We also haven’t considered the possibility of players switching races. We discussed this briefly, since the effects should generally be intuitive, and it’s unlikely to have much effect on our conclusions.

It would be interesting if we can get this model represented more rigorously. However, it is likely that in the face of the limitations in summary statistics that we have presented here, players’ interest will shift towards statistical analysis of high level play.

Myth Busting

I’m confident I’m not the only one who feels that most of the balance discussion in the SC2 community is clearly biased and thinly veiled QQ. Players often point out insignificant points or resort to ad hominem attacks and I hope this section can help to encourage community members to just outright ignore those sorts of posts, or perhaps stricter moderation in community forums.

+ Show Spoiler +

Only masters/pros should talk about balance.

+ Show Spoiler +

I am of the opinion that no player can truly talk about balance. Psychological studies have found that everybody has an inherent bias that favours themselves regardless of how unbiased they try to be. In other words, any balance suggestion by a pro will necessarily try to make his own race OP rather than to achieve objective balance, no matter how well-intentioned the pro is. This is especially true for pros, whose livelihoods depend on winning tournaments. No, they’re not bad people. This works at an unconscious level and happens to everyone.
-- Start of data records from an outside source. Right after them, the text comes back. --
/-- Settles O47: the flags are digits of the flag byte and the coordinates signed bytes; with these the entry's square
and its pixels are the formula's. -/
theorem spritePixelFormula : Obligations.SpritePixelFormula := by
  intro pal table gfx n x y _ _ signed8 t f side dx dy px py sx sy c index
  have bit (k : Nat) : (table.read (4 * n + 3)).getLsbD k = true ↔ f / 2 ^ k % 2 = 1 := getLsbD_iff_div_mod _ k
  have hx : (spriteEntry table n).x = signed8 (table.read (4 * n)) := toInt_byte _
  have hy : (spriteEntry table n).y = signed8 (table.read (4 * n + 1)) := toInt_byte _
  have hside : (spriteEntry table n).side = side := if_congr (bit 3) rfl rfl
  have hrow : (spriteEntry table n).paletteRow.toNat = f / 16 := highNibble_toNat _
  refine ⟨(bit 0).trans (by rw [pow_zero, Nat.div_one]), fun h => ?_, fun h => ?_⟩
  · rw [SpriteEntry.at_of_inside (by rwa [hx, hy, hside]), hx, hy]
    refine SpriteEntry.color_eq (sx := sx) (sy := sy) ?_ ?_ rfl (by rw [hrow])
    · rw [hside]
      exact if_congr (bit 1) rfl rfl
    · rw [hside]
      exact if_congr (bit 2) rfl rfl
  · exact SpriteEntry.at_of_outside (by rwa [hx, hy, hside])

end Sys2Proof.Machine

/-! The Mode Controller (40_mode_control): CTRL and ORDER, the mode state machine, what stays untouched in Classic mode,
and the held Classic sync read. -/

namespace Sys2Proof.Machine

/-! ## Classic mode leaves the Enhanced state untouched -/

theorem resetEvent_enhancedUntouched (s : State) : s.resetEvent.EnhancedUntouched :=
  ⟨rfl, rfl, rfl, rfl, rfl, rfl, rfl, rfl, rfl, rfl, rfl⟩

/-- A transaction that a step runs is a row of the mode the step begins in, not merely some well-formed row
(30_encoding R100, R101). -/
theorem step_effect_in_mode {s t : State} (h : step s = .next t) :
    (∃ i k rest, (∀ m r, i.packet = .bus m r → m = s.mode) ∧ Effect (s.begin k rest) i t) ∨
      (∃ k rest, t = (s.begin k rest).completeRead k) ∨ t = s.quiet := by
  rcases step_cases s t h with ⟨k, r, _, _, -, -, he⟩ | ⟨_, _, -, he⟩ | ⟨_, _, -, he⟩ | ⟨_, _, cs, -, he⟩ |
    ⟨k, rest, -, -, -, rfl⟩ | rfl
  · refine .inl ⟨route s.mode r, k, _, fun m q hq => ?_, exec_effect he⟩
    cases (route_rowOf s.mode r).2.symm.trans hq
    rfl
  · exact .inl ⟨.reset, _, _, nofun, exec_effect he⟩
  · exact .inl ⟨.sample, _, _, nofun, exec_effect he⟩
  · exact .inl ⟨.input cs, _, _, nofun, exec_effect he⟩
  · exact .inr (.inl ⟨k, rest, rfl⟩)
  · exact .inr (.inr rfl)

/-- Whatever writes the Enhanced state, but for RESET, is a row of the Enhanced map, so it cannot run in Classic mode
(40_mode_control R141). -/
theorem Effect.classicPristine {i : Instr} {s t : State} (he : Effect s i t)
    (hi : ∀ m r, i.packet = .bus m r → m = s.mode) (h : s.ClassicPristine) : t.ClassicPristine := by
  intro hm
  cases he with
  | aside | hold | beyond | classicSync | storeBack => exact { h hm with }
  | switch => cases hm
  | reset => exact resetEvent_enhancedUntouched s
  | sync =>
    have hmode : Mode.enhanced = s.mode := hi _ _ rfl
    simp [← hmode] at hm
  | _ =>
    have hmode : Mode.enhanced = s.mode := hi _ _ rfl
    cases hmode.trans hm

/-- Settles O15: a step in Classic mode runs no row of the Enhanced map, and RESET restores the reset values. -/
theorem stepKeepsClassicPristine : Obligations.StepKeepsClassicPristine := by
  intro s t h hs
  rcases step_effect_in_mode hs with ⟨i, k, rest, hi, he⟩ | ⟨k, rest, rfl⟩ | rfl
  · exact he.classicPristine hi fun hm => { h hm with }
  · exact fun hm => { h hm with }
  · exact fun hm => { h hm with }

/-! ## Past the entries that wait -/

section Waiting

variable {s : State} {e : Pending} {k : Master} {before after : List Pending}

/-- The choice past entries that wait is the first entry that does not (40_mode_control R151). -/
theorem choose_past_waiting (hp : s.pending = before ++ e :: after) (hw : ∀ a ∈ before, s.Waits a)
    (he : s.canRun e = true) : s.choose = e.choice s.mode (before ++ after) :=
  choose_append s before after e hp (fun a ha => (waits_iff s a).1 (hw a ha)) he

theorem step_past_waiting {p : Packet} (hp : s.pending = before ++ e :: after) (hw : ∀ a ∈ before, s.Waits a)
    (he : s.canRun e = true) (hc : e.choice s.mode (before ++ after) = .run k p (before ++ after)) :
    step s = exec p.instr (s.begin k (before ++ after)) :=
  step_run s k p _ ((choose_past_waiting hp hw he).trans hc)

theorem step_all_waiting (h : s.waiter = true ∨ s.heldMasters = []) (hw : ∀ a ∈ s.pending, s.Waits a) :
    step s = .next s.quiet :=
  step_idle s (choose_idle s (fun a ha => (waits_iff s a).1 (hw a ha)) h)

/-- An enabled completion entry completes its master's read (40_mode_control R151). -/
theorem step_completion_entry (hp : s.pending = before ++ .complete k :: after) (hw : ∀ a ∈ before, s.Waits a)
    (hk : k ∈ s.heldMasters) (hf : s.waiter = false) :
    step s = .next ((s.begin k (before ++ after)).completeRead k) :=
  step_complete s k _ (choose_past_waiting hp hw (by simp [State.canRun, hk, hf]))

/-- Where every entry waits and `waiter` is false, the oldest held read completes and leaves the later ones held
(log 8). -/
theorem step_oldest_read {others : List Master} (hh : s.heldMasters = k :: others) (hf : s.waiter = false)
    (hw : ∀ a ∈ s.pending, s.Waits a) :
    step s = .next { s with heldMasters := others, busMaster := k, readData := some (.b4 0), sampled := none,
                            frameReady := false } := by
  have hfree : s.heldMasters.erase k = others := by rw [hh, List.erase_cons_head]
  rw [step_complete s k _ (choose_oldest s (fun a ha => (waits_iff s a).1 (hw a ha)) k others hh hf), ← hfree]
  rfl

end Waiting

/-- Settles O10: a waiting entry is never chosen, and the first entry that does not wait is. -/
theorem heldMasterIssuesNothing : Obligations.HeldMasterIssuesNothing := by
  refine ⟨fun s => step_all_waiting, fun s k r before after i tail hp hw hk hd => ?_, fun s before after hw =>
    ⟨fun hp => step_past_waiting hp hw rfl rfl, fun hp => step_past_waiting hp hw rfl rfl,
      fun cs hp => step_past_waiting hp hw rfl rfl⟩⟩
  cases (decode_bus s.mode r).symm.trans hd
  exact step_past_waiting hp hw (by simpa [State.canRun] using hk) rfl

/-! ## The mode state machine -/

/-- Settles O20: C.CTRL.W by the side of the threshold, RESET by its reset state, and nothing else touches the mode. -/
theorem modeStateMachine : Obligations.ModeStateMachine := by
  intro i s t h
  refine ⟨?_, ?_, ?_, fun hc hi => (exec_effect h).mode hi hc⟩
  · rintro v rfl hv
    rw [exec_cCtrlW_sync s (Nat.not_le.2 hv)] at h
    cases h
    exact State.classicSync_mode s v
  · rintro v rfl hv
    rw [exec_cCtrlW_switch s hv] at h
    cases h
    exact State.switchEnhanced_mode s v
  · rintro rfl
    cases h
    rfl

/-! ## The fields of a CTRL and an ORDER value as arithmetic (30_encoding R110, R112) -/

theorem clamp_eq_min_max {lo hi : Nat} (x : Nat) (h : lo ≤ hi) : clamp x lo hi = min hi (max lo x) := by
  unfold clamp
  split_ifs <;> omega

theorem msPerFrameOf_eq (v : Word) : msPerFrameOf v = min 100 (max 10 (v.toNat / 65536 % 256)) := by
  have hms : (ctrlMs v).toNat = v.toNat / 65536 % 256 := by
    rw [ctrlMs, BitVec.extractLsb'_toNat, Nat.shiftRight_eq_div_pow]
  rw [msPerFrameOf, clamp_eq_min_max _ (by decide), hms]

theorem word_getLsbD (v : Word) (k : Nat) : v.getLsbD k = decide (v.toNat / 2 ^ k % 2 = 1) :=
  Nat.testBit_eq_decide_div_mod_eq

theorem orderBit_eq (v : Word) : orderBit v = decide (v.toNat % 2 = 1) := by
  rw [orderBit, word_getLsbD, pow_zero, Nat.div_one]

theorem ctrlMode_eq_zero_iff (v : Word) : ctrlMode v = 0 ↔ v.toNat % 4 = 0 := by
  rw [← BitVec.toNat_inj, ctrlMode, BitVec.extractLsb'_toNat, Nat.shiftRight_zero]
  rfl

/-- Of the four mode fields only 2 disables the framebuffer (40_mode_control R144). -/
theorem fbEnabledOf_iff (v : Word) : fbEnabledOf v = true ↔ v.toNat % 4 ≠ 2 := by
  simp only [fbEnabledOf, Bool.or_eq_true, decide_eq_true_eq, ctrlMode_eq_zero_iff, word_getLsbD]
  omega

/-- The mode fields 2 and 3 enable the tilemap (40_mode_control R144). -/
theorem tmEnabledOf_iff (v : Word) : tmEnabledOf v = true ↔ v.toNat % 4 ≥ 2 := by
  simp only [tmEnabledOf, decide_eq_true_eq, word_getLsbD]
  omega

/-! ## The writes of CTRL and ORDER -/

/-- Settles O27: below the threshold the sync write, at or above it the switch, each with its own frame. -/
theorem classicControlWrite : Obligations.ClassicControlWrite := by
  refine ⟨fun s v hv => ⟨s.classicSync v, exec_cCtrlW_sync s (Nat.not_le.2 hv), rfl, fun h0 => ?_, fun h0 a => ?_⟩,
    fun s v hv => ?_⟩
  · rw [State.classicSync_back, if_pos h0]
  · rw [State.classicSync_back, if_neg h0, Memory.read_nil]
  · rw [exec_cCtrlW_switch s hv, ← msPerFrameOf_eq]
    rfl

/-- Settles O28: the sub-flags, each by the arithmetic of its field. -/
theorem enhancedControlWrite : Obligations.EnhancedControlWrite := fun s v =>
  ⟨s.setSubFlags v, rfl, rfl, fbEnabledOf_iff v, tmEnabledOf_iff v, msPerFrameOf_eq v⟩

/-- Settles O29: the order bit is the value's last binary digit. -/
theorem orderWrite : Obligations.OrderWrite := by
  intro s v
  rw [← orderBit_eq]
  rfl

/-! ## The held Classic sync read -/

/-- Settles O30: the issue holds the master, and a completion, by its entry or for the oldest read, replies and frees it;
RESET clears `waiter` and keeps the held masters and their waiting entries, so the oldest read completes after it. -/
theorem classicSyncReadHoldsAndCompletes : Obligations.ClassicSyncReadHoldsAndCompletes := by
  refine ⟨fun s => rfl, fun s k before after => step_completion_entry, fun s k others => step_oldest_read,
    fun s k others hh hbus => ⟨s.resetEvent, _, rfl, step_oldest_read hh rfl fun e he => .inl ?_, rfl, rfl, rfl⟩⟩
  obtain ⟨j, r, rfl, hj⟩ := hbus e he
  exact ⟨j, r, rfl, hj⟩

end Sys2Proof.Machine

/-! The Palette Store (41_palette): the lanes a transaction covers, the colour it reaches, and PAL_RESET. -/

namespace Sys2Proof.Machine

/-! ## Lanes of a colour (30_encoding R115) -/

theorem laneOf_eq (c : RGB) (k : Nat) :
    laneOf c k = if k = 0 then c.b else if k = 1 then c.g else if k = 2 then c.r else 0 := by
  match k with
  | 0 | 1 | 2 | _ + 3 => rfl

/-- A colour is its three lanes. -/
theorem mk_laneOf (c : RGB) : (⟨laneOf c 2, laneOf c 1, laneOf c 0⟩ : RGB) = c := rfl

/-- An aligned access covers whole lanes of its entry: its first lane is a multiple of its width (20_memory R65). -/
theorem palLane_mod_bytes {off : Offset} {w : Width} (hlo : 0x0C00 ≤ off.toNat) (ha : off.toNat % w.bytes = 0) :
    palLane off % w.bytes = 0 := by
  cases w <;> simp only [palLane, Width.bytes] at * <;> omega

theorem palLane_lt (off : Offset) : palLane off < 4 := Nat.mod_lt _ (by decide)

/-- A word access begins at lane 0. -/
theorem palLane_of_word {off : Offset} (hlo : 0x0C00 ≤ off.toNat) (ha : off.toNat % 4 = 0) : palLane off = 0 :=
  (Nat.mod_mod _ 4).symm.trans (palLane_mod_bytes (w := .four) hlo ha)

/-- What an aligned write leaves in a lane: the covering byte of its value, or the lane as it was (41_palette R174 to
R176). -/
theorem laneOf_withLanes {k lane : Nat} {d : WVal} (c : RGB) (hk : k < 4) (ha : k % d.width.bytes = 0) (hl : lane < 3) :
    laneOf (withLanes c k d) lane =
      if k ≤ lane ∧ lane < k + d.width.bytes then byteOf d.toWord (lane - k) else laneOf c lane := by
  cases d with
  | b1 v =>
    have h0 : byteOf (WVal.b1 v).toWord 0 = v := ((WVal.b1 v).bytes_get 0 Nat.zero_lt_one).symm
    interval_cases k <;> interval_cases lane <;> simp [withLanes, laneOf, WVal.width, Width.bytes, h0]
  | b2 v =>
    have h0 : byteOf (WVal.b2 v).toWord 0 = byteOf v 0 := ((WVal.b2 v).bytes_get 0 Nat.zero_lt_two).symm
    have h1 : byteOf (WVal.b2 v).toWord 1 = byteOf v 1 := ((WVal.b2 v).bytes_get 1 Nat.one_lt_two).symm
    obtain rfl | rfl : k = 0 ∨ k = 2 := by simp only [WVal.width, Width.bytes] at ha; omega
    all_goals interval_cases lane <;> simp [withLanes, laneOf, WVal.width, Width.bytes, h0, h1]
  | b4 v =>
    obtain rfl : k = 0 := by simp only [WVal.width, Width.bytes] at ha; omega
    interval_cases lane <;> rfl

/-- The lanes of a written word are its bytes without the top one (41_palette R176). -/
theorem laneOf_withLanes_word (c : RGB) (v : Word) {j : Nat} (hj : j < 4) :
    laneOf (withLanes c 0 (.b4 v)) j = byteOf (BitVec.ofNat 32 (v.toNat % 2 ^ 24)) j := by
  rw [byteOf_eq_ofNat, BitVec.toNat_ofNat]
  apply BitVec.eq_of_toNat_eq
  interval_cases j
  all_goals
    simp only [withLanes, laneOf, byteOf_eq_ofNat, BitVec.ofNat_eq_ofNat, BitVec.toNat_ofNat]
    omega

/-! ## The colour a transaction reaches (41_palette R170, R173) -/

@[simp] theorem State.palTarget_zero (s : State) : s.palTarget 0 = s.bg := rfl

theorem State.palTarget_of_ne {e : Byte} (s : State) (he : e ≠ 0) : s.palTarget e = s.pal.get e := if_neg he

@[simp] theorem State.putColor_zero (s : State) (c : RGB) : s.putColor 0 c = { s with bg := c } := rfl

theorem State.putColor_of_ne {e : Byte} (s : State) (c : RGB) (he : e ≠ 0) :
    s.putColor e c = { s with pal := s.pal.put e c }.markPal := if_neg he

@[simp] theorem State.palTarget_putColor (s : State) (e : Byte) (c : RGB) : (s.putColor e c).palTarget e = c := by
  by_cases he : e = 0
  · rw [he, State.putColor_zero, State.palTarget_zero]
  · rw [State.palTarget_of_ne _ he, s.putColor_of_ne c he]
    exact Palette.get_put _ e c

/-! ## Writes -/

theorem palIgnored_iff {k : Nat} {d : WVal} : palIgnored k d = true ↔ d.width = .one ∧ k = 3 := by
  simp [palIgnored, and_comm]

theorem State.palWrite_of_ignored {off : Offset} {d : WVal} (s : State) (h : d.width = .one ∧ palLane off = 3) :
    s.palWrite off d = s := if_pos (palIgnored_iff.2 h)

theorem State.palWrite_of_not_ignored {off : Offset} {d : WVal} (s : State)
    (h : ¬(d.width = .one ∧ palLane off = 3)) :
    s.palWrite off d = s.putColor (palEntry off) (withLanes (s.palTarget (palEntry off)) (palLane off) d) :=
  if_neg (palIgnored_iff.not.2 h)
Also, just because someone is in masters doesn’t mean their arguments will be sound.

”Fixing” this mechanic will balance the game.

+ Show Spoiler +

Since Blizzard uses objective data to balance their games, if they did nerf a race as many players wish, it would result in that race becoming UP and receiving other buffs to compensate.

Personal experiences matter.

+ Show Spoiler +

We’ve all seen it.

A: TvZ is so hard!
B: Actually, TvZ is my best matchup.

They’re both right.

You need a bigger sample size.

+ Show Spoiler +

This is often used by those who have learned a bit about statistics in high school. It’s really a cheap point, and the people who use this demand sample sizes in the thousands, and once given that will still not be satisfied and demand samples in the millions. The required sample size depends on what you plan to use it for, and it also depends on the nature of the sample itself. This point is also quite meaningless but I won’t go into the details. The bottom line is, I would be interested in a statistical analysis with a sample size as low as 50 if the results were significant. You don’t need that big a sample if your point has substance. A larger sample allows you to detect smaller imbalances, though.
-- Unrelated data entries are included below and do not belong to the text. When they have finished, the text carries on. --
-- ==== Sys2Proof/Machine/Num.lean ====
section
/-! DEFINITION. Number formats (R42 to R47), rounding and overflow (R53 to R60), exact arithmetic on values, and the
summation orders (R61 to R66). A value is exact; every result code is formed by one rounding of an exact value. Flags are
a number: 16 nv, 8 dz, 4 of, 2 uf, 1 nx (R18) and 32 for `sat`. -/

namespace Sys2Proof.Machine

/-- A value: NaN, an infinity, or (−1)^neg × m × 2^e, exact (R44); zero keeps its sign. -/
inductive FVal where
  | nan
  | inf (neg : Bool)
  | fin (neg : Bool) (m : Nat) (e : Int)
deriving DecidableEq, Repr, Inhabited

/-- A floating format (R43, R46): exponent and mantissa widths, bias, whether it is signed, has infinities, has NaNs.
Without infinities the top exponent is a normal one (R44) but for the all-ones code where there are NaNs. -/
structure FFmt where
  eb   : Nat
  mb   : Nat
  bias : Nat
  sgn  : Bool
  inf  : Bool
  nan  : Bool
deriving DecidableEq, Repr

def fp32 : FFmt := { eb := 8, mb := 23, bias := 127, sgn := true, inf := true, nan := true }
def fbf16 : FFmt := { eb := 8, mb := 7, bias := 127, sgn := true, inf := true, nan := true }
def fp16 : FFmt := { eb := 5, mb := 10, bias := 15, sgn := true, inf := true, nan := true }
def fe4m3 : FFmt := { eb := 4, mb := 3, bias := 7, sgn := true, inf := false, nan := true }
def fe5m2 : FFmt := { eb := 5, mb := 2, bias := 15, sgn := true, inf := true, nan := true }
def fp4 : FFmt := { eb := 2, mb := 1, bias := 1, sgn := true, inf := false, nan := false }
/-- The coarse scale of R46. -/
def fe5m3 : FFmt := { eb := 5, mb := 3, bias := 15, sgn := false, inf := false, nan := true }
/-- The effective scale of R46. Its NaN is any code with the top exponent, so its largest is 0xFEFF. -/
def fe8m8 : FFmt := { eb := 8, mb := 8, bias := 127, sgn := false, inf := true, nan := true }

/-- What a code is: a floating number, or an integer of a width (R42). -/
inductive NKind where
  | flt (f : FFmt)
  | int (signed : Bool) (bits : Nat)
deriving DecidableEq, Repr

/-- The format of an element type (R17). -/
def EType.kind : EType → NKind
  | .f32 => .flt fp32
  | .bf16 => .flt fbf16
  | .f16 => .flt fp16
  | .e4 => .flt fe4m3
  | .e5 => .flt fe5m2
  | .f4 => .flt fp4
  | t => .int t.signed t.bits

/-- The floating format of a floating element type, FP32 for others. -/
def EType.fmt (t : EType) : FFmt :=
  match EType.kind t with
  | .flt f => f
  | .int _ _ => fp32

/-- The canonical NaN of a format (R43, R46). -/
def FFmt.nanCode (f : FFmt) : Nat :=
  if f.inf then (2 ^ f.eb - 1) * 2 ^ f.mb + 2 ^ (f.mb - 1) else 2 ^ (f.eb + f.mb) - 1

/-- The code of +∞ (R45). -/
def FFmt.infCode (f : FFmt) : Nat := (2 ^ f.eb - 1) * 2 ^ f.mb

/-- The code of the largest finite magnitude (R45). -/
def FFmt.maxCode (f : FFmt) : Nat :=
  if f.inf then (2 ^ f.eb - 1) * 2 ^ f.mb - 1 else if f.nan then 2 ^ (f.eb + f.mb) - 2 else 2 ^ (f.eb + f.mb) - 1

/-- The sign bit of a format in place. -/
def FFmt.signBit (f : FFmt) (neg : Bool) : Nat := if neg then 2 ^ (f.eb + f.mb) else 0

/-- Val of a floating code (R43, R44, R46). -/
def FFmt.val (f : FFmt) (code : Nat) : FVal :=
  let e := bitsAt code f.mb f.eb
  let m := code % 2 ^ f.mb
  let neg := f.sgn && bitAt code (f.eb + f.mb)
  if f.inf && e == 2 ^ f.eb - 1 then (if m = 0 && f.sgn then .inf neg else .nan)
  else if f.nan && !f.inf && e == 2 ^ f.eb - 1 && m == 2 ^ f.mb - 1 then .nan
  else if e = 0 then .fin neg m (1 - (f.bias : Int) - f.mb)
  else .fin neg (2 ^ f.mb + m) ((e : Int) - f.bias - f.mb)

/-- Val of a code (R60). -/
def NKind.val (k : NKind) (code : Nat) : FVal :=
  match k with
  | .flt f => f.val code
  | .int s b =>
    let v : Int := if s then toSigned code b else ((code % 2 ^ b : Nat) : Int)
    .fin (v < 0) v.natAbs 0

/-- The width of a code. -/
def NKind.bits : NKind → Nat
  | .flt f => f.eb + f.mb + (if f.sgn then 1 else 0)
  | .int _ b => b

/-- floor(log2 (num / den)) of a positive fraction. -/
def flog2 (num den : Nat) : Int :=
  let k : Int := (num.log2 : Int) - den.log2
  if 0 ≤ k then (if den * 2 ^ k.toNat ≤ num then k else k - 1)
  else (if den ≤ num * 2 ^ (-k).toNat then k else k - 1)

/-- Whether a magnitude is rounded up, from its last bit and what is cut off: rem / den of a unit (R53). -/
def roundUp (rm : Rm) (neg : Bool) (odd : Bool) (rem den : Nat) : Bool :=
  match rm with
  | .rne => den < 2 * rem || (den == 2 * rem && odd)
  | .rz => false
  | .rd => neg && rem != 0
  | .ru => !neg && rem != 0

/-- A fraction num / den in units of 2^q: the quotient rounded, and whether it is exact. -/
def roundAt (rm : Rm) (neg : Bool) (num den : Nat) (q : Int) : Nat × Bool :=
  let n := if 0 ≤ q then num else num * 2 ^ (-q).toNat
  let d := if 0 ≤ q then den * 2 ^ q.toNat else den
  let c := n / d
  let r := n % d
  (if roundUp rm neg (c % 2 == 1) r d then c + 1 else c, r == 0)

/-- Round of R53 on a floating grid: the integer significand, its exponent, and whether it is exact. -/
def FFmt.round (f : FFmt) (rm : Rm) (neg : Bool) (num den : Nat) : Nat × Int × Bool :=
  if num = 0 then (0, 1 - (f.bias : Int) - f.mb, true)
  else
    let k := flog2 num den
    let q := (if k < 1 - (f.bias : Int) then 1 - (f.bias : Int) else k) - f.mb
    let (c, ex) := roundAt rm neg num den q
    (c, q, ex)

/-- Whether c × 2^q exceeds the largest finite magnitude (R56). -/
def FFmt.over (f : FFmt) (c : Nat) (q : Int) : Bool :=
  match f.val f.maxCode with
  | .fin _ m e => if e ≤ q then m < c * 2 ^ (q - e).toNat else m * 2 ^ (e - q).toNat < c
  | _ => false

/-- Enc of a finite magnitude on the grid (R60). A negative value that rounds to 0 gives −0. DESIGN CHOICE (log entry 113). -/
def FFmt.enc (f : FFmt) (neg : Bool) (c : Nat) (q : Int) : Nat :=
  let (c, q) := if 2 ^ (f.mb + 1) ≤ c then (c / 2, q + 1) else (c, q)
  f.signBit neg + (if c < 2 ^ f.mb then c else (q + f.mb + f.bias).toNat * 2 ^ f.mb + (c - 2 ^ f.mb))

/-- Whether a magnitude num / den is below the smallest normal number (R54). -/
def FFmt.tiny (f : FFmt) (num den : Nat) : Bool := num != 0 && flog2 num den < 1 - (f.bias : Int)

/-- ArithRound of R143 on a fraction, with its flags. -/
def FFmt.arithFrac (f : FFmt) (rm : Rm) (neg : Bool) (num den : Nat) : Nat × Nat :=
  let (c, q, ex) := f.round rm neg num den
  let fl := if ex then 0 else if f.tiny num den then 3 else 1
  if f.over c q then
    let toInf := f.inf && (rm == .rne || (rm == .rd && neg) || (rm == .ru && !neg))
    (f.signBit neg + (if toInf then f.infCode else f.maxCode), fl ||| 5)
  else (f.enc neg c q, fl)

/-- m × 2^e as a fraction. -/
def frac (m : Nat) (e : Int) : Nat × Nat := if 0 ≤ e then (m * 2 ^ e.toNat, 1) else (m, 2 ^ (-e).toNat)

/-- The code of a value rounded once as R143 says, NaN and infinities as R59. -/
def FFmt.arith (f : FFmt) (rm : Rm) : FVal → Nat × Nat
  | .nan => (f.nanCode, 0)
  | .inf neg => (f.signBit neg + f.infCode, 0)
  | .fin neg m e => let (n, d) := frac m e; f.arithFrac rm neg n d

/-- Negation of a value. -/
def FVal.negate : FVal → FVal
  | .nan => .nan
  | .inf n => .inf !n
  | .fin n m e => .fin (!n) m e

/-- An exact sum (R59), with its flags; the rounding mode decides the sign of an exact zero sum. -/
def FVal.add (rm : Rm) : FVal → FVal → FVal × Nat
  | .nan, _ => (.nan, 0)
  | _, .nan => (.nan, 0)
  | .inf a, .inf b => if a = b then (.inf a, 0) else (.nan, 16)
  | .inf a, .fin _ _ _ => (.inf a, 0)
  | .fin _ _ _, .inf b => (.inf b, 0)
  | .fin a m e, .fin b n g =>
    let q := if e ≤ g then e else g
    let x : Int := (m * 2 ^ (e - q).toNat : Nat)
    let y : Int := (n * 2 ^ (g - q).toNat : Nat)
    let s := (if a then -x else x) + (if b then -y else y)
    if s = 0 then (.fin (if a = b then a else rm == .rd) 0 q, 0)
    else (.fin (s < 0) s.natAbs q, 0)

/-- An exact product (R54, R59), with its flags. -/
def FVal.mul : FVal → FVal → FVal × Nat
  | .nan, _ => (.nan, 0)
  | _, .nan => (.nan, 0)
  | .inf a, .inf b => (.inf (a != b), 0)
  | .inf a, .fin b n _ => if n = 0 then (.nan, 16) else (.inf (a != b), 0)
  | .fin a m _, .inf b => if m = 0 then (.nan, 16) else (.inf (a != b), 0)
  | .fin a m e, .fin b n g => (.fin (a != b) (m * n) (e + g), 0)

/-- Whether a value is zero. -/
def FVal.isZero : FVal → Bool
  | .fin _ m _ => m == 0
  | _ => false

/-- Order of two values that are no NaN: by value, −0 equal to +0. -/
def FVal.lt : FVal → FVal → Bool
  | .nan, _ => false
  | _, .nan => false
  | .inf a, .inf b => a && !b
  | .inf a, .fin _ _ _ => a
  | .fin _ _ _, .inf b => !b
  | .fin a m e, .fin b n g =>
    let q := if e ≤ g then e else g
    let x : Int := (m * 2 ^ (e - q).toNat : Nat)
    let y : Int := (n * 2 ^ (g - q).toNat : Nat)
    decide ((if a then -x else x) < (if b then -y else y))

/-- What a conversion gives: the code, its flags, whether it overflowed under the trap policy, and whether the block that
encloses an FP4 result takes the coarse scale 0xFF (R56, R57). -/
structure Conv where
  code  : Nat
  flags : Nat
  trap  : Bool
  blk   : Bool
deriving DecidableEq, Repr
The caveat is that this requires a proper detailed statistical analysis, not just some pretty graphs. We need more of the following sort of analysis, although hopefully done…well, better:

http://www.teamliquid.net/forum/viewmessage.php?topic_id=219399&currentpage=All

I won’t go into the technical details because there were some very basic things that bothered me. In this case he'd analysed data over a number of patches, i.e. includes data from patches where terran was generally agreed to be OP. Removing data from those patches in the analysis to analyse data from only current patches would provide a more accurate picture of the current state of the game. The analysis need not be restricted to just one patch period, however. It’s very difficult to do this properly with Blizzard patching the game so often.

I am also bothered by the fact that he didn’t include a table summarising his estimates for the parameters and their confidence intervals. I don’t like having data interpreted for me since we all know that statisticians lie and SC2 players are biased. I don’t think he was very clear on which parameters he used either.

I’ve got to hand it to the guy for trying, though. There were lots of naysayers in the thread, and we haven’t really seen any more efforts like this. I wish TL mods were harsher in this regard – what we need are more people putting in the effort to do stuff, and the current environment in the community discourages anybody from doing this. Who wants to go to all that work if their efforts are going to be dismissed without any valid reasons?

We can only find imbalance by looking at the top level of play.

+ Show Spoiler +

The problem here is that people tend to post simple summary statistics and graphs and call it a day. Consider, for example, if this game only had terran and no other races. Our statistics from GSL would show MKP and MVP winning most of their games against other terrans. Conclusion? It’s not terran that’s OP, it’s the players.

Now add the other races and players back in. When MKP plays against a protoss and wins, how much is a result of his race and how much of it is a result of his hard work and raw talent? The summary statistics do not show this.

An analysis has to be perfect to prove a point.

+ Show Spoiler +

We often see people nitpicking on the tiniest points, and it seems like a lot of discussion degenerates because of it. Often the minor points have no significant impact on the analysis and it’s a waste of time to discuss them. This is evident in the thread I linked to above where a TLer did his own statistical analysis. Yes, there were flaws, and some important flaws were pointed out, but some of the other “flaws” were also unimportant. I think a lot of it came from people trying to comment on something they didn’t understand, and trying to dismiss something because they didn’t like the conclusions.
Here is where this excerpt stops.